Had I Known You

Vibrant. Social. Lively. Kind. That’s how everyone describes you. Had I known you I’m sure I would have agreed with them.

You weren’t all that tall, but you had a presence about you. You made yourself known when you walked into a room – not in a pompous, arrogant sort of way, but with the kind of quiet confidence I wish I had more of. The kind Dad has. The kind that I know assures Mom, and the kind I’m sure Grandma felt when she entered a room with you. Had I known you I’m sure I would have been able to grasp some of that admired confidence myself. I would have had two men to learn from rather than one.

Dad always tells me how much you would have loved your grandkids had you met us. I only wish you could see the four of us – Nikki, Rachel, Jason, and me. Nikki is being wonderfully independent and heading to Italy next month to study abroad. Rach has just finished her master’s degree. Jas is finishing up his last bout in the military – I know your daughter is beyond thrilled waiting for his arrival. And I am doing what I’ve always done – keeping myself busy, working full-time, and attempting to balance pursuing my master’s degree with having some semblance of a life. My hope is that we would make you proud. Make you smile, make you feel honored to be our grandfather. Had I known you I’m sure I would have been honored to be your granddaughter. I am honored to be your granddaughter.

Had you been around now I’m sure things would be different. Grandma wouldn’t be as lost, as distant, as lonely. I’m sure she misses your assurance, your quiet confidence. We all do. I’m sure Dad would love to hear you give him advice one more time. My parents may be a pain in my ass butt sometimes, but I will never outgrow their advice, their guidance, or their wisdom. Had you been around now I’m sure there would be less family bullshit drama. We are still as close knit as ever, but I’ve been told you were a kind of glue that would hold it – hold everyone – together. Had I known you I’m sure I would curse less, too.

Mom says Dad is just like you. From the beaming smile to the way he socializes to his discipline to how insanely he values the quality of hard work – I know Dad had to get those things from you. And getting to be Dad’s daughter is my own little way of knowing you. Or knowing some part of you, I guess. It makes me sad that I will never get the whole picture. That I will tote around thoughts that can only amount to wonderings and possibilities. I can only see you through Dad. Only know you through other people’s words, stories, and memories. Yet the saddest thought is my constant wondering of how different Grandma would be had you been here. I would like to think she’d be more engaged with us, with herself, with life. But that’s all I can do – I can wonder and wonder and wonder and yet, I’ll never know for sure. It’s disheartening. Had I known you I’m sure you would tell me what Dad always tells me and my what-ifs: Sam, you can’t focus on the what-ifs in life, all you can do is make your reality count. Make it better. Improve your life and yourself any way you can. I wish someone would tell Grandma that. Had you been here I’m sure you would be pushing her to be happier, to improve, to live.

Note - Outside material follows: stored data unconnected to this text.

/-! ## modFe -/

@[simp] theorem modFe_pending (s : State) (m l : Nat) (f : FrontEnd → FrontEnd) : (modFe s m l f).pending = s.pending := rfl
@[simp] theorem modFe_now (s : State) (m l : Nat) (f : FrontEnd → FrontEnd) : (modFe s m l f).now = s.now := rfl
@[simp] theorem modFe_free (s : State) (m l : Nat) (f : FrontEnd → FrontEnd) : (modFe s m l f).free = s.free := rfl
@[simp] theorem modFe_out (s : State) (m l : Nat) (f : FrontEnd → FrontEnd) : (modFe s m l f).out = s.out := rfl
@[simp] theorem modFe_glb (s : State) (m l : Nat) (f : FrontEnd → FrontEnd) : (modFe s m l f).glb = s.glb := rfl
@[simp] theorem modFe_qe (s : State) (m l : Nat) (f : FrontEnd → FrontEnd) : (modFe s m l f).qe = s.qe := rfl
@[simp] theorem modFe_bpm (s : State) (m l : Nat) (f : FrontEnd → FrontEnd) : (modFe s m l f).bpm = s.bpm := rfl
@[simp] theorem modFe_cx (s : State) (m l : Nat) (f : FrontEnd → FrontEnd) : (modFe s m l f).cx = s.cx := rfl
@[simp] theorem modFe_tg (s : State) (m l : Nat) (f : FrontEnd → FrontEnd) : (modFe s m l f).tg = s.tg := rfl
@[simp] theorem modFe_fm (s : State) (m l : Nat) (f : FrontEnd → FrontEnd) : (modFe s m l f).fm = s.fm := rfl
@[simp] theorem modFe_sv (s : State) (m l : Nat) (f : FrontEnd → FrontEnd) : (modFe s m l f).sv = s.sv := rfl
@[simp] theorem modFe_rcl (s : State) (m l : Nat) (f : FrontEnd → FrontEnd) : (modFe s m l f).rcl = s.rcl := rfl
@[simp] theorem modFe_ce (s : State) (m l : Nat) (f : FrontEnd → FrontEnd) : (modFe s m l f).ce = s.ce := rfl
@[simp] theorem modFe_ps (s : State) (m l : Nat) (f : FrontEnd → FrontEnd) : (modFe s m l f).ps = s.ps := rfl
@[simp] theorem modFe_nw (s : State) (m l : Nat) (f : FrontEnd → FrontEnd) : (modFe s m l f).nw = s.nw := rfl
@[simp] theorem modFe_media (s : State) (m l : Nat) (f : FrontEnd → FrontEnd) : (modFe s m l f).media = s.media := rfl
@[simp] theorem modFe_od (s : State) (m l : Nat) (f : FrontEnd → FrontEnd) : (modFe s m l f).od = s.od := rfl
@[simp] theorem modFe_flash (s : State) (m l : Nat) (f : FrontEnd → FrontEnd) : (modFe s m l f).flash = s.flash := rfl
@[simp] theorem modFe_mt (s : State) (m l : Nat) (f : FrontEnd → FrontEnd) : (modFe s m l f).mt = s.mt := rfl
@[simp] theorem modFe_fi (s : State) (m l : Nat) (f : FrontEnd → FrontEnd) : (modFe s m l f).fi = s.fi := rfl
@[simp] theorem modFe_pl (s : State) (m l : Nat) (f : FrontEnd → FrontEnd) : (modFe s m l f).pl = s.pl := rfl
@[simp] theorem modFe_ls (s : State) (m l : Nat) (f : FrontEnd → FrontEnd) : (modFe s m l f).ls = s.ls := rfl
@[simp] theorem modFe_fw (s : State) (m l : Nat) (f : FrontEnd → FrontEnd) : (modFe s m l f).fw = s.fw := rfl
@[simp] theorem modFe_health (s : State) (m l : Nat) (f : FrontEnd → FrontEnd) : (modFe s m l f).health = s.health := rfl
@[simp] theorem modFe_rc_lanes (s : State) (m l : Nat) (f : FrontEnd → FrontEnd) : (modFe s m l f).rc.lanes = s.rc.lanes := rfl
@[simp] theorem modFe_rc_retiredA (s : State) (m l : Nat) (f : FrontEnd → FrontEnd) : (modFe s m l f).rc.retiredA = s.rc.retiredA := rfl
@[simp] theorem modFe_rc_retiredB (s : State) (m l : Nat) (f : FrontEnd → FrontEnd) : (modFe s m l f).rc.retiredB = s.rc.retiredB := rfl
@[simp] theorem modFe_rc_reads (s : State) (m l : Nat) (f : FrontEnd → FrontEnd) : (modFe s m l f).rc.reads = s.rc.reads := rfl
@[simp] theorem modFe_rc_wrap (s : State) (m l : Nat) (f : FrontEnd → FrontEnd) : (modFe s m l f).rc.wrap = s.rc.wrap := rfl
@[simp] theorem modFe_rc_learned (s : State) (m l : Nat) (f : FrontEnd → FrontEnd) : (modFe s m l f).rc.learned = s.rc.learned := rfl
@[simp] theorem modFe_rc_mmps (s : State) (m l : Nat) (f : FrontEnd → FrontEnd) : (modFe s m l f).rc.mmps = s.rc.mmps := rfl
@[simp] theorem modFe_rc_passNo (s : State) (m l : Nat) (f : FrontEnd → FrontEnd) : (modFe s m l f).rc.passNo = s.rc.passNo := rfl
@[simp] theorem modFe_rc_step1 (s : State) (m l : Nat) (f : FrontEnd → FrontEnd) : (modFe s m l f).rc.step1 = s.rc.step1 := rfl
@[simp] theorem modFe_rc_step2 (s : State) (m l : Nat) (f : FrontEnd → FrontEnd) : (modFe s m l f).rc.step2 = s.rc.step2 := rfl
@[simp] theorem modFe_rc_step3 (s : State) (m l : Nat) (f : FrontEnd → FrontEnd) : (modFe s m l f).rc.step3 = s.rc.step3 := rfl
@[simp] theorem modFe_rc_step4 (s : State) (m l : Nat) (f : FrontEnd → FrontEnd) : (modFe s m l f).rc.step4 = s.rc.step4 := rfl
@[simp] theorem modFe_rc_failed (s : State) (m l : Nat) (f : FrontEnd → FrontEnd) : (modFe s m l f).rc.failed = s.rc.failed := rfl
@[simp] theorem modFe_rc_rounds (s : State) (m l : Nat) (f : FrontEnd → FrontEnd) : (modFe s m l f).rc.rounds = s.rc.rounds := rfl
@[simp] theorem modFe_rc_lastStep (s : State) (m l : Nat) (f : FrontEnd → FrontEnd) : (modFe s m l f).rc.lastStep = s.rc.lastStep := rfl
@[simp] theorem modFe_rc_lastPass (s : State) (m l : Nat) (f : FrontEnd → FrontEnd) : (modFe s m l f).rc.lastPass = s.rc.lastPass := rfl
@[simp] theorem modFe_rc_lastRows (s : State) (m l : Nat) (f : FrontEnd → FrontEnd) : (modFe s m l f).rc.lastRows = s.rc.lastRows := rfl
@[simp] theorem modFe_rc_lastSeq (s : State) (m l : Nat) (f : FrontEnd → FrontEnd) : (modFe s m l f).rc.lastSeq = s.rc.lastSeq := rfl
@[simp] theorem modFe_rc_ladder (s : State) (m l : Nat) (f : FrontEnd → FrontEnd) : (modFe s m l f).rc.ladder = s.rc.ladder := rfl
@[simp] theorem modFe_rc_span (s : State) (m l : Nat) (f : FrontEnd → FrontEnd) : (modFe s m l f).rc.span = s.rc.span := rfl
@[simp] theorem modFe_rc_kept (s : State) (m l : Nat) (f : FrontEnd → FrontEnd) : (modFe s m l f).rc.kept = s.rc.kept := rfl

Had I known you I’m sure I would be close to you. I’m extremely close to Mom’s parents – Papa and Grams are two of the most important people in my life. And they have set the best example of how to love another selflessly and endlessly. Had I known you I’m sure you would have set that example as well.

Vibrant. Social. Lively. Kind. That’s how everyone describes you. I’ve never met you, but I know I agree with them.